Throw into the mix the likelihood of the Treasury raising inheritance tax, and the thorny subject of wealth distribution is rarely out of the news.

The prospect of higher taxes has only amplified tensions, as families grapple with the emotional and financial implications of passing on assets.
For many, the legal intricacies of wills and trusts have become a minefield, where misunderstandings and disputes can fester for years, often leaving emotional scars long after the final documents are signed.
I, too, have had my own battles with inheritance, though in my case, it has been a deeply emotional rather than legal one.
My mother, Jocasta Innes, died in April 2013, a month before her 79th birthday.
I was in a phase of quiet, sepia grief when a letter came from my stepfather, enclosing a copy of my mother’s will.

The document arrived like a cold, calculated blow, a reminder that even in death, the complexities of life could not be neatly resolved.
She did not die a rich woman.
In her life, she had written bestselling books, the *Pauper’s Cookbook* in the 1970s and *Paint Magic* in the 1980s, but neither had made her financially secure.
She had a quixotic attitude to money, a trait that defined her existence.
She proved several times in her life that where the heart led, money would follow.
Her legacy was not in wealth but in the intangible—a love of creativity, resilience, and a refusal to be constrained by circumstance.

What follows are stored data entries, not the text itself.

-- ==== Sys2Proof/Machine/Core.lean ====
section
/-! DEFINITION. The machine for the host. -/

def Sys2Proof.core : Host.Core :=
  { State := Sys2Proof.Machine.State, Fault := Sys2Proof.Machine.Fault,
    Refusal := Sys2Proof.Machine.Refusal, step := Sys2Proof.Machine.step, reset := Sys2Proof.Machine.State.reset }
end

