-- ==== Sys2Proof/Certificates/Slice0/Obligations.lean ====
section
/-! DEFINITION. The statements for the provers. The namespace Rules holds the formulas of the rules that they use. -/

namespace Sys2Proof.Rules

open Sys2Proof Sys2Proof.Machine

/-! ### Numbers (R72-R74, R197, R200) -/

/-- Width and signedness of an integer type (R31). -/
def width (t : Nat) : Nat := [32, 32, 64, 64, 16, 16, 8].getD t 8
def signed (t : Nat) : Bool := t % 2 == 0

/-- The low n bits of an operand as an integer of the type (R197). -/
def asInt (t x : Nat) : Int :=
  let b := BitVec.ofNat (width t) x
  if signed t then b.toInt else (b.toNat : Int)

/-- Width of the register that holds a value of the type: 32 bits for the 8- and 16-bit types (R72). -/
def regWidth (t : Nat) : Nat := if width t = 64 then 64 else 32

/-- What WriteInt puts into a register of the type's register width (R72, R197). -/
def image (t : Nat) (x : Int) : Nat :=
  let b := BitVec.ofInt (width t) x
  if signed t then (b.signExtend (regWidth t)).toNat else b.toNat

/-- The range of a type, and a value brought into it (R73). -/
def least (t : Nat) : Int := if signed t then -(2 ^ (width t - 1)) else 0
def greatest (t : Nat) : Int := if signed t then 2 ^ (width t - 1) - 1 else 2 ^ width t - 1
def clamped (t : Nat) (x : Int) : Int := max (least t) (min (greatest t) x)

/-- SAT and OVC of the modifier word (R38). -/
def sat (v : View) : Bool := v.f.w2.getLsbD 26
def ovc (v : View) : Bool := v.f.w2.getLsbD 27

/-- An exact result narrowed and written: wrapped, or clamped under SAT and counted under OVC (R73, R200). -/
def narrowed (v : View) (t : Nat) (x : Int) : Eff :=
  { writes := writesD v (regWidth t) (image t (if sat v then clamped t x else x)), flags := 0,
    ovf := if sat v = true ∧ ovc v = true ∧ clamped t x ≠ x then 1 else 0 }

/-- A pattern of n bits written to D, with no flag. -/
def pattern {n : Nat} (v : View) (x : BitVec n) : Eff := { writes := writesD v n x.toNat, flags := 0, ovf := 0 }

/-- Type code of an integer instruction, and its operands as integers (R31, R197). -/
def ty (v : View) : Nat := (v.f.sub.setWidth 3).toNat
def opA (v : View) : Int := asInt (ty v) (readA v (regWidth (ty v)))
def opB (v : View) : Int := asInt (ty v) (readB v (regWidth (ty v)))
def opC (v : View) : Int := asInt (ty v) (readC v (regWidth (ty v)))

/-- Operands as patterns of the type's width. -/
def bitsA (v : View) : BitVec (width (ty v)) := BitVec.ofNat _ (readA v (width (ty v)))
def bitsB (v : View) : BitVec (width (ty v)) := BitVec.ofNat _ (readB v (width (ty v)))
def bitsC (v : View) : BitVec (width (ty v)) := BitVec.ofNat _ (readC v (width (ty v)))

/-- The high half of the 2n-bit product. -/
def highHalf (n : Nat) (x y : Int) : Int := (((BitVec.ofInt (2 * n) (x * y)) >>> n).toNat : Int)

/-- Quotient rounded towards zero, and the remainder with the dividend's sign (R74). -/
def quotient (x y : Int) : Int :=
  let q : Int := ((x.natAbs / y.natAbs : Nat) : Int)
  if (x < 0) = (y < 0) then q else -q
def remainder (x y : Int) : Int := if y = 0 then x else x - quotient x y * y

/-- Predicate N of an executor, N in SUB<5:3>. -/
def subPred (v : View) : Nat := ((v.f.sub >>> 3).setWidth 3).toNat

/-- A pattern given bit by bit. -/
def byBit (n : Nat) (p : Nat → Bool) : BitVec n := BitVec.ofNat n (BitVec.ofBoolListLE ((List.range n).map p)).toNat

/-- A byte of a number. -/
def byteOf (x j : Nat) : Nat := x / 256 ^ j % 256

/-- The four bytes that PRMB selects from the pool of eight (R209). -/
def permuted (pool sel : Nat) : List Nat :=
  (List.range 4).map fun i =>
    let q := sel / 16 ^ i % 16
    if q < 8 then byteOf pool q else if 128 ≤ byteOf pool (q - 8) then 0xFF else 0

/-- The conditions of integer compares (R210). -/
def holds (cc : Nat) (x y : Int) : Bool :=
  if cc = 0 then x == y else if cc = 1 then x != y else if cc = 2 then decide (x < y)
  else if cc = 3 then decide (x ≤ y) else if cc = 4 then decide (x > y) else decide (x ≥ y)

/-- A predicate result of D (R28, R210). -/
def predicate (v : View) (b : Bool) : Eff :=
  { writes := [(.p (v.f.d.setWidth 3).toNat, if b then 1 else 0)], flags := 0, ovf := 0 }

end Sys2Proof.Rules

open Sys2Proof Sys2Proof.Machine Sys2Proof.Rules

/-! ### Integers -/

/-- R200: an exact result, then narrowed; every executor whose guard is true, and nothing else. -/
def Obligations.IntegerArithmetic : Prop := ∀ f : Fields,
  Computes (.iadd f) f 3 (fun _ v => narrowed v (ty v) (opA v + opB v)) ∧
  Computes (.isub f) f 3 (fun _ v => narrowed v (ty v) (opA v - opB v)) ∧
  Computes (.imul f) f 3 (fun _ v => narrowed v (ty v) (opA v * opB v)) ∧
  Computes (.imad f) f 3 (fun _ v => narrowed v (ty v) (opA v * opB v + opC v)) ∧
  Computes (.imulh f) f 3 (fun _ v => narrowed v (ty v) (highHalf (width (ty v)) (opA v) (opB v))) ∧
  Computes (.isad f) f 3 (fun _ v => narrowed v (ty v) (|opA v - opB v| + opC v)) ∧
  Computes (.imin f) f 3 (fun _ v => narrowed v (ty v) (min (opA v) (opB v))) ∧
  Computes (.imax f) f 3 (fun _ v => narrowed v (ty v) (max (opA v) (opB v))) ∧
  Computes (.iabs f) f 3 (fun _ v => narrowed v (ty v) |opA v|) ∧
  Computes (.ineg f) f 3 (fun _ v => narrowed v (ty v) (-opA v))

/-- R203: CLAMP is min(max(x, lo), hi) at the type's signedness; where lo > hi the result is hi. -/
def Obligations.ClampResult : Prop := ∀ f : Fields,
  Computes (.clamp f) f 3 (fun _ v =>
    narrowed v (ty v) (if opB v > opC v then opC v else min (max (opA v) (opB v)) (opC v)))

/-- R201, R202, R74: the wide multiply-add wraps modulo 2^64; division rounds towards zero, and a divisor of zero gives
all ones and the dividend, without a clamp. -/
def Clauses.WideProductAndDivision : Prop := ∀ f : Fields,
  Computes (.imadw f) f 3 (fun _ v => pattern v (BitVec.ofInt 64 (opA v * opB v +
    (if signed (ty v) then (BitVec.ofNat 64 (readC v 64)).toInt else ((readC v 64 : Nat) : Int))))) ∧
  Computes (.idiv f) f 0 (fun _ v =>
    if opB v = 0 then { writes := writesD v (regWidth (ty v)) (image (ty v) (-1)), flags := 0, ovf := 0 }
    else narrowed v (ty v) (quotient (opA v) (opB v))) ∧
  Computes (.irem f) f 0 (fun _ v => narrowed v (ty v) (remainder (opA v) (opB v)))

Daisy Goodwin was left a small cash sum and a number of personal items, but the remainder of her mother Jocasta Innes’s estate, including the house, went to her other three children.
This division of assets, while legally sound, carried an emotional weight that could not be quantified.

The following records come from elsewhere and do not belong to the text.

-- ==== Sys2Proof/Laws/State.lean ====
section
/-! SUPPORT. What each update of State leaves alone: one lemma per field. -/

namespace Sys2Proof.Machine

open Sys2Proof

@[simp] theorem modGroup_rank (s : State) (n : Nat) (h : Group → Group) : (modGroup s n h).rank = s.rank := rfl
@[simp] theorem modGroup_modeDie (s : State) (n : Nat) (h : Group → Group) : (modGroup s n h).modeDie = s.modeDie := rfl
@[simp] theorem modGroup_cycle (s : State) (n : Nat) (h : Group → Group) : (modGroup s n h).cycle = s.cycle := rfl
@[simp] theorem modGroup_dieStart (s : State) (n : Nat) (h : Group → Group) : (modGroup s n h).dieStart = s.dieStart := rfl
@[simp] theorem modGroup_cur (s : State) (n : Nat) (h : Group → Group) : (modGroup s n h).cur = s.cur := rfl
@[simp] theorem modGroup_agenda (s : State) (n : Nat) (h : Group → Group) : (modGroup s n h).agenda = s.agenda := rfl
@[simp] theorem modGroup_free (s : State) (n : Nat) (h : Group → Group) : (modGroup s n h).free = s.free := rfl
@[simp] theorem modGroup_unitsDone (s : State) (n : Nat) (h : Group → Group) : (modGroup s n h).unitsDone = s.unitsDone := rfl
@[simp] theorem modGroup_gangs (s : State) (n : Nat) (h : Group → Group) : (modGroup s n h).gangs = s.gangs := rfl
@[simp] theorem modGroup_leave (s : State) (n : Nat) (h : Group → Group) : (modGroup s n h).leave = s.leave := rfl
@[simp] theorem modGroup_starving (s : State) (n : Nat) (h : Group → Group) : (modGroup s n h).starving = s.starving := rfl
@[simp] theorem modGroup_asked (s : State) (n : Nat) (h : Group → Group) : (modGroup s n h).asked = s.asked := rfl
@[simp] theorem modGroup_mem (s : State) (n : Nat) (h : Group → Group) : (modGroup s n h).mem = s.mem := rfl
@[simp] theorem modGroup_hostMem (s : State) (n : Nat) (h : Group → Group) : (modGroup s n h).hostMem = s.hostMem := rfl
@[simp] theorem modGroup_poison (s : State) (n : Nat) (h : Group → Group) : (modGroup s n h).poison = s.poison := rfl
@[simp] theorem modGroup_dirty (s : State) (n : Nat) (h : Group → Group) : (modGroup s n h).dirty = s.dirty := rfl
@[simp] theorem modGroup_clean (s : State) (n : Nat) (h : Group → Group) : (modGroup s n h).clean = s.clean := rfl
@[simp] theorem modGroup_tlb (s : State) (n : Nat) (h : Group → Group) : (modGroup s n h).tlb = s.tlb := rfl
@[simp] theorem modGroup_walkQ (s : State) (n : Nat) (h : Group → Group) : (modGroup s n h).walkQ = s.walkQ := rfl
@[simp] theorem modGroup_contexts (s : State) (n : Nat) (h : Group → Group) : (modGroup s n h).contexts = s.contexts := rfl
@[simp] theorem modGroup_queues (s : State) (n : Nat) (h : Group → Group) : (modGroup s n h).queues = s.queues := rfl
@[simp] theorem modGroup_kernels (s : State) (n : Nat) (h : Group → Group) : (modGroup s n h).kernels = s.kernels := rfl
@[simp] theorem modGroup_engineQ (s : State) (n : Nat) (h : Group → Group) : (modGroup s n h).engineQ = s.engineQ := rfl
@[simp] theorem modGroup_convoys (s : State) (n : Nat) (h : Group → Group) : (modGroup s n h).convoys = s.convoys := rfl
@[simp] theorem modGroup_redQ (s : State) (n : Nat) (h : Group → Group) : (modGroup s n h).redQ = s.redQ := rfl
@[simp] theorem modGroup_ports (s : State) (n : Nat) (h : Group → Group) : (modGroup s n h).ports = s.ports := rfl
@[simp] theorem modGroup_routes (s : State) (n : Nat) (h : Group → Group) : (modGroup s n h).routes = s.routes := rfl
@[simp] theorem modGroup_sentPkts (s : State) (n : Nat) (h : Group → Group) : (modGroup s n h).sentPkts = s.sentPkts := rfl
@[simp] theorem modGroup_turning (s : State) (n : Nat) (h : Group → Group) : (modGroup s n h).turning = s.turning := rfl
@[simp] theorem modGroup_droppedTo (s : State) (n : Nat) (h : Group → Group) : (modGroup s n h).droppedTo = s.droppedTo := rfl
@[simp] theorem modGroup_remotes (s : State) (n : Nat) (h : Group → Group) : (modGroup s n h).remotes = s.remotes := rfl
@[simp] theorem modGroup_nextTag (s : State) (n : Nat) (h : Group → Group) : (modGroup s n h).nextTag = s.nextTag := rfl
@[simp] theorem modGroup_sessions (s : State) (n : Nat) (h : Group → Group) : (modGroup s n h).sessions = s.sessions := rfl
@[simp] theorem modGroup_funcs (s : State) (n : Nat) (h : Group → Group) : (modGroup s n h).funcs = s.funcs := rfl
@[simp] theorem modGroup_recbase (s : State) (n : Nat) (h : Group → Group) : (modGroup s n h).recbase = s.recbase := rfl
@[simp] theorem modGroup_recsize (s : State) (n : Nat) (h : Group → Group) : (modGroup s n h).recsize = s.recsize := rfl
@[simp] theorem modGroup_recctl (s : State) (n : Nat) (h : Group → Group) : (modGroup s n h).recctl = s.recctl := rfl
@[simp] theorem modGroup_repctl (s : State) (n : Nat) (h : Group → Group) : (modGroup s n h).repctl = s.repctl := rfl
@[simp] theorem modGroup_recpos (s : State) (n : Nat) (h : Group → Group) : (modGroup s n h).recpos = s.recpos := rfl
@[simp] theorem modGroup_replayPos (s : State) (n : Nat) (h : Group → Group) : (modGroup s n h).replayPos = s.replayPos := rfl
@[simp] theorem modGroup_chron (s : State) (n : Nat) (h : Group → Group) : (modGroup s n h).chron = s.chron := rfl
@[simp] theorem modGroup_mgmt (s : State) (n : Nat) (h : Group → Group) : (modGroup s n h).mgmt = s.mgmt := rfl
@[simp] theorem modGroup_units (s : State) (n : Nat) (h : Group → Group) : (modGroup s n h).units = s.units := rfl
@[simp] theorem modGroup_parts (s : State) (n : Nat) (h : Group → Group) : (modGroup s n h).parts = s.parts := rfl
@[simp] theorem modGroup_logs (s : State) (n : Nat) (h : Group → Group) : (modGroup s n h).logs = s.logs := rfl
@[simp] theorem modGroup_turnOf (s : State) (n : Nat) (h : Group → Group) : (modGroup s n h).turnOf = s.turnOf := rfl
@[simp] theorem modGroup_sliceEnd (s : State) (n : Nat) (h : Group → Group) : (modGroup s n h).sliceEnd = s.sliceEnd := rfl
@[simp] theorem modGroup_outgoing (s : State) (n : Nat) (h : Group → Group) : (modGroup s n h).outgoing = s.outgoing := rfl
@[simp] theorem modGroup_edfRun (s : State) (n : Nat) (h : Group → Group) : (modGroup s n h).edfRun = s.edfRun := rfl
@[simp] theorem modGroup_lotCtx (s : State) (n : Nat) (h : Group → Group) : (modGroup s n h).lotCtx = s.lotCtx := rfl
@[simp] theorem modGroup_nextGid (s : State) (n : Nat) (h : Group → Group) : (modGroup s n h).nextGid = s.nextGid := rfl
@[simp] theorem modGroup_nextKid (s : State) (n : Nat) (h : Group → Group) : (modGroup s n h).nextKid = s.nextKid := rfl
@[simp] theorem modGroup_nextSel (s : State) (n : Nat) (h : Group → Group) : (modGroup s n h).nextSel = s.nextSel := rfl
@[simp] theorem modGroup_nextPark (s : State) (n : Nat) (h : Group → Group) : (modGroup s n h).nextPark = s.nextPark := rfl
@[simp] theorem modGroup_nextMade (s : State) (n : Nat) (h : Group → Group) : (modGroup s n h).nextMade = s.nextMade := rfl
@[simp] theorem modGroup_vacant (s : State) (n : Nat) (h : Group → Group) : (modGroup s n h).vacant = s.vacant := rfl
@[simp] theorem modGroup_coreMap (s : State) (n : Nat) (h : Group → Group) : (modGroup s n h).coreMap = s.coreMap := rfl
@[simp] theorem modGroup_fencedCores (s : State) (n : Nat) (h : Group → Group) : (modGroup s n h).fencedCores = s.fencedCores := rfl
@[simp] theorem modGroup_fencedSlices (s : State) (n : Nat) (h : Group → Group) : (modGroup s n h).fencedSlices = s.fencedSlices := rfl
@[simp] theorem modGroup_issued (s : State) (n : Nat) (h : Group → Group) : (modGroup s n h).issued = s.issued := rfl
@[simp] theorem modGroup_restitch (s : State) (n : Nat) (h : Group → Group) : (modGroup s n h).restitch = s.restitch := rfl
@[simp] theorem modGroup_stitched (s : State) (n : Nat) (h : Group → Group) : (modGroup s n h).stitched = s.stitched := rfl
@[simp] theorem modGroup_gated (s : State) (n : Nat) (h : Group → Group) : (modGroup s n h).gated = s.gated := rfl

In 2007, Daisy (right) published a book called *Silver River*, an attempt to understand why her mother (left) had abandoned her children.
The story of that abandonment, of a mother who left a reasonably affluent existence in 1966 to live with a young novelist in a flat in Swanage, Dorset, with no fridge or phone, was one of sacrifice and reinvention.
But Jocasta turned her poverty into gold, writing a cookbook full of heartfelt recipes that proved being penniless was no barrier to delicious food.
The *Pauper’s Cookbook* is still in print, and its success began her writing career.
She married her second husband and had two children.
They bought a terrace house in Swanage.
Yet as my mother became more successful, her marriage faltered.
This time, Jocasta came back to London and found a derelict brewer’s house just off Shoreditch’s famous Brick Lane.
It had been empty for years and was full of old mattresses and beer cans.
There was no roof, plumbing or electricity.
It was a prospect that no sane woman in her early 40s with two dependent children would take on, but my mother saw through the detritus to the beautiful bones beneath.
Jocasta’s determination to live well regardless of her financial circumstances once again paid off when she published *Paint Magic*, about creating country house style on a shoestring, which went on to sell a million copies worldwide.
Thanks to poor agent management, she never made as much money from it as she should have done, but what she did earn allowed her to finish doing up *The Brewer’s House*, which she had bought from the Spitalfields Trust for £5,000 in 1981.
Today, it’s worth nearly £3 million.
My mother had four children: my brother and I by her first marriage, and my two sisters by her second.
In her will, she left me a small cash sum, £5,000 and a number of personal items, but she left the remainder of her estate, including the house, to my siblings, with the biggest share going to my youngest sister.
In the will, it says that: ‘I leave my daughter Daisy out of the estate not because I love her any the less but because I think she has less need of it.’
In many respects, it was a perfectly reasonable thing for my mother to do.
I was her oldest and, materially at least, most prosperous child.
I’d had a successful career in television and was without obvious financial worries.
By contrast, my youngest sister was living in a housing association property in Dorset, working at a job she loved but paid only just over the minimum wage.
My brother and my other sister are better off, but there can be no doubt that they need the money more than I do.
But, and here’s the rub, although I know in my head that my mother’s will is fair, in my heart I feel left out.
I love my siblings dearly and I don’t begrudge them the money.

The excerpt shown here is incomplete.